Delacombe is a large and rapidly growing industrial/residential suburb on the south west rural-urban fringe of Ballarat, Victoria, Australia. The population at the  was 5,408 making it the fifth most populated in the Ballarat urban area.

Delacombe forms a large part of the Ballarat West Growth Area where suburban development is encouraged by the City of Ballarat and State Government of Victoria.  Much of the city's planned subdivision for new housing estates is happening in Greenfield land in and around the suburb and it is predicted to be home to over 12,000 residents in 2030.

The suburb is built upon the floodplain of the Winter Creek.  Its tributaries are stormwater drains, including the Banyule.

It is one of the few Ballarat suburbs with its own shopping centres and a future activity centre for the suburb is planned by the City of Ballarat.

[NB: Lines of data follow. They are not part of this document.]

@[simp] theorem State.setCur_phase (v : Byte) : (s.setCur v).phase = s.phase := rfl
@[simp] theorem State.setCur_step (v : Byte) : (s.setCur v).step = s.step := rfl
@[simp] theorem State.setCur_byteIdx (v : Byte) : (s.setCur v).byteIdx = s.byteIdx := rfl
@[simp] theorem State.setCur_bitIdx (v : Byte) : (s.setCur v).bitIdx = s.bitIdx := rfl
@[simp] theorem State.setCur_pollCnt (v : Byte) : (s.setCur v).pollCnt = s.pollCnt := rfl
@[simp] theorem State.setCur_cur (v : Byte) : (s.setCur v).cur = v := rfl
@[simp] theorem State.setCur_frame (v : Byte) : (s.setCur v).frame = s.frame := rfl
@[simp] theorem State.setCur_csum (v : Byte) : (s.setCur v).csum = s.csum := rfl
@[simp] theorem State.setCur_lineDir (v : Byte) : (s.setCur v).lineDir = s.lineDir := rfl
@[simp] theorem State.setCur_busy (v : Byte) : (s.setCur v).busy = s.busy := rfl
@[simp] theorem State.setCur_done (v : Byte) : (s.setCur v).done = s.done := rfl
@[simp] theorem State.setCur_kind (v : Byte) : (s.setCur v).kind = s.kind := rfl
@[simp] theorem State.setCur_fault (v : Byte) : (s.setCur v).fault = s.fault := rfl
@[simp] theorem State.setCur_payload (v : Byte) : (s.setCur v).payload = s.payload := rfl
@[simp] theorem State.setCur_temp (v : Byte) : (s.setCur v).temp = s.temp := rfl
@[simp] theorem State.setCur_rh (v : Byte) : (s.setCur v).rh = s.rh := rfl
@[simp] theorem State.setCur_cfg (v : Byte) : (s.setCur v).cfg = s.cfg := rfl
@[simp] theorem State.setCur_bus (v : Byte) : (s.setCur v).bus = s.bus := rfl
@[simp] theorem State.setCur_delay (v : Byte) : (s.setCur v).delay = s.delay := rfl
@[simp] theorem State.setCur_freeCount (v : Byte) : (s.setCur v).freeCount = s.freeCount := rfl
@[simp] theorem State.setCur_trace (v : Byte) : (s.setCur v).trace = s.trace := rfl
@[simp] theorem State.setCur_host (v : Byte) : (s.setCur v).host = s.host := rfl
@[simp] theorem State.setCur_hostData (v : Byte) : (s.setCur v).hostData = s.hostData := rfl

@[simp] theorem State.raise_phase (x : Err) : (s.raise x).phase = .idle := rfl
@[simp] theorem State.raise_step (x : Err) : (s.raise x).step = .s0 := rfl
@[simp] theorem State.raise_byteIdx (x : Err) : (s.raise x).byteIdx = s.byteIdx := rfl
@[simp] theorem State.raise_bitIdx (x : Err) : (s.raise x).bitIdx = s.bitIdx := rfl
@[simp] theorem State.raise_pollCnt (x : Err) : (s.raise x).pollCnt = s.pollCnt := rfl
@[simp] theorem State.raise_cur (x : Err) : (s.raise x).cur = s.cur := rfl
@[simp] theorem State.raise_frame (x : Err) : (s.raise x).frame = s.frame := rfl
@[simp] theorem State.raise_csum (x : Err) : (s.raise x).csum = s.csum := rfl
@[simp] theorem State.raise_lineDir (x : Err) : (s.raise x).lineDir = s.lineDir := rfl
@[simp] theorem State.raise_busy (x : Err) : (s.raise x).busy = false := rfl
@[simp] theorem State.raise_done (x : Err) : (s.raise x).done = true := rfl
@[simp] theorem State.raise_kind (x : Err) : (s.raise x).kind = x.kind := rfl
@[simp] theorem State.raise_fault (x : Err) : (s.raise x).fault = x.faultValue := rfl
@[simp] theorem State.raise_payload (x : Err) : (s.raise x).payload = 0 := rfl
@[simp] theorem State.raise_temp (x : Err) : (s.raise x).temp = 0 := rfl
@[simp] theorem State.raise_rh (x : Err) : (s.raise x).rh = 0 := rfl
@[simp] theorem State.raise_cfg (x : Err) : (s.raise x).cfg = s.cfg := rfl
@[simp] theorem State.raise_bus (x : Err) : (s.raise x).bus = s.bus := rfl
@[simp] theorem State.raise_delay (x : Err) : (s.raise x).delay = s.delay := rfl
@[simp] theorem State.raise_freeCount (x : Err) : (s.raise x).freeCount = s.freeCount := rfl
@[simp] theorem State.raise_trace (x : Err) : (s.raise x).trace = s.trace := rfl
@[simp] theorem State.raise_host (x : Err) : (s.raise x).host = s.host := rfl
@[simp] theorem State.raise_hostData (x : Err) : (s.raise x).hostData = s.hostData := rfl

@[simp] theorem State.succeed_phase (a b : Byte) : (s.succeed a b).phase = .idle := rfl
@[simp] theorem State.succeed_step (a b : Byte) : (s.succeed a b).step = .s0 := rfl
@[simp] theorem State.succeed_byteIdx (a b : Byte) : (s.succeed a b).byteIdx = s.byteIdx := rfl
@[simp] theorem State.succeed_bitIdx (a b : Byte) : (s.succeed a b).bitIdx = s.bitIdx := rfl
@[simp] theorem State.succeed_pollCnt (a b : Byte) : (s.succeed a b).pollCnt = s.pollCnt := rfl
@[simp] theorem State.succeed_cur (a b : Byte) : (s.succeed a b).cur = s.cur := rfl
@[simp] theorem State.succeed_frame (a b : Byte) : (s.succeed a b).frame = s.frame := rfl
@[simp] theorem State.succeed_csum (a b : Byte) : (s.succeed a b).csum = s.csum := rfl
@[simp] theorem State.succeed_lineDir (a b : Byte) : (s.succeed a b).lineDir = s.lineDir := rfl
@[simp] theorem State.succeed_busy (a b : Byte) : (s.succeed a b).busy = false := rfl
@[simp] theorem State.succeed_done (a b : Byte) : (s.succeed a b).done = true := rfl
@[simp] theorem State.succeed_kind (a b : Byte) : (s.succeed a b).kind = .ok := rfl
@[simp] theorem State.succeed_fault (a b : Byte) : (s.succeed a b).fault = 0 := rfl
@[simp] theorem State.succeed_payload (a b : Byte) : (s.succeed a b).payload = packPayload s.frame := rfl
@[simp] theorem State.succeed_temp (a b : Byte) : (s.succeed a b).temp = b := rfl
@[simp] theorem State.succeed_rh (a b : Byte) : (s.succeed a b).rh = a := rfl
@[simp] theorem State.succeed_cfg (a b : Byte) : (s.succeed a b).cfg = s.cfg := rfl
@[simp] theorem State.succeed_bus (a b : Byte) : (s.succeed a b).bus = s.bus := rfl
@[simp] theorem State.succeed_delay (a b : Byte) : (s.succeed a b).delay = s.delay := rfl
@[simp] theorem State.succeed_freeCount (a b : Byte) : (s.succeed a b).freeCount = s.freeCount := rfl
@[simp] theorem State.succeed_trace (a b : Byte) : (s.succeed a b).trace = s.trace := rfl
@[simp] theorem State.succeed_host (a b : Byte) : (s.succeed a b).host = s.host := rfl
@[simp] theorem State.succeed_hostData (a b : Byte) : (s.succeed a b).hostData = s.hostData := rfl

It was named in 1965 after the then incumbent Governor of Victoria, Sir Rohan Delacombe.

History
Delacombe was originally part of Ballarat West and situated in the Shire of Grenville. The first development was a factory producing guncotton for World War II.  Over the decades, industry expanded in the area.

In 1965 the Department of Crown Lands proposed it be named in honour of then governor Rohan Delacombe and the naming was passed by the shire.

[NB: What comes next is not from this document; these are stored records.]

-- ==== Sys2Proof/Laws/Run.lean ====
section
/-! SUPPORT. Runs of several steps: their equations, how they compose, and induction over runs and over reachable states. -/

namespace Sys2Proof.Machine

variable {s t u : State}

@[simp] theorem run_zero (s : State) : Sys2Proof.core.run 0 s = .next s := rfl

theorem run_succ_of_step (n : Nat) (h : step s = .next t) :
    Sys2Proof.core.run (n + 1) s = Sys2Proof.core.run n t := by
  have h' : Sys2Proof.core.step s = .next t := h
  simp only [Host.Core.run]
  rw [h']

/-- A run of `n + 1` steps that answers a next state is a step and a run of `n`. -/
theorem run_succ_cases (n : Nat) (h : Sys2Proof.core.run (n + 1) s = .next t) :
    ∃ v, step s = .next v ∧ Sys2Proof.core.run n v = .next t := by
  cases hs : step s with
  | next v => exact ⟨v, rfl, by rw [← run_succ_of_step n hs]; exact h⟩
  | fault r => exact nomatch r
  | refused r =>
    have hs' : Sys2Proof.core.step s = .refused r := hs
    simp only [Host.Core.run] at h
    rw [hs'] at h
    cases h

/-- Runs compose. -/
theorem run_add (m n : Nat) (h : Sys2Proof.core.run m s = .next t) (h' : Sys2Proof.core.run n t = .next u) :
    Sys2Proof.core.run (m + n) s = .next u := by
  induction m generalizing s with
  | zero => cases h; simpa using h'
  | succ m ih =>
    obtain ⟨v, hv, hr⟩ := run_succ_cases m h
    rw [show m + 1 + n = (m + n) + 1 by omega, run_succ_of_step _ hv]
    exact ih hr

/-- What every step keeps, every run keeps. -/
theorem run_induction {P : State → Prop} (hstep : ∀ s t, P s → step s = .next t → P t) (n : Nat)
    (hs : P s) (h : Sys2Proof.core.run n s = .next t) : P t := by
  induction n generalizing s with
  | zero => cases h; exact hs
  | succ n ih =>
    obtain ⟨v, hv, hr⟩ := run_succ_cases n h
    exact ih (hstep s v hs hv) hr

/-- What holds after reset and is kept by every step holds in every reachable state. -/
theorem reachable_induction {P : State → Prop} (hinit : ∀ c bus delay host, cfgLegal c = true → P (initial c bus delay host))
    (hstep : ∀ s t, P s → step s = .next t → P t) (h : Reachable s) : P s := by
  obtain ⟨c, bus, delay, host, n, hc, hr⟩ := h
  exact run_induction hstep n (hinit c bus delay host hc) hr

end Sys2Proof.Machine
end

As Ballarat's urban area expanded, the first residential subdivisions occurred in the following decades and the primary school opened in 1981.

During the 2011 Victorian floods, flash flooding caused the Banyule drain overflowed on more than one occasion, causing flooding to homes.  The floods spurred implement stormwater upgrades and a flood strategy from the City of Ballarat including the creation of artificial wetlands.

Urban form and housing
The majority of Delacombe's residential areas have been developed under the concepts of street hierarchy with light industry and commercial areas centred on the main streets with single-family detached homes along branching cul-de-sacs.

The Delacombe Town Centre shopping centre is located on the south-western edge of Delacombe.  It was opened on 31 August 2017.

Education
 Lumen Christi Catholic school which is located at 111 Whitelaw Ave, Delacombe Vic 3356
 Delacombe Primary School which is located at 110-120 Greenhalghs Rd, Delacombe Vic 3356

Transport
The main form of transport in Delacombe is the private motor car and it can be classed as a car dependent suburb and over 50% of all households with more than two vehicles.  The suburb is serviced by Ballarat taxis and the Route 25 bus service operates to the city.

A branch of the disused Cattleyards freight railway line terminated in Delacombe and was proposed by the Victorian Greens transport policy as the site of a potential railway station, however the line was demolished in 2010.  The nearest railway station is Wendouree 5 km to the north.

Parks and open space
While there is still much greenfield land in Delacombe, currently the Delacombe Sports Centre is set aside as a public recreation space.

The Delacombe wetlands are currently under construction.  Storm water from the recent housing developments will create this into a vibrant flora and fauna area.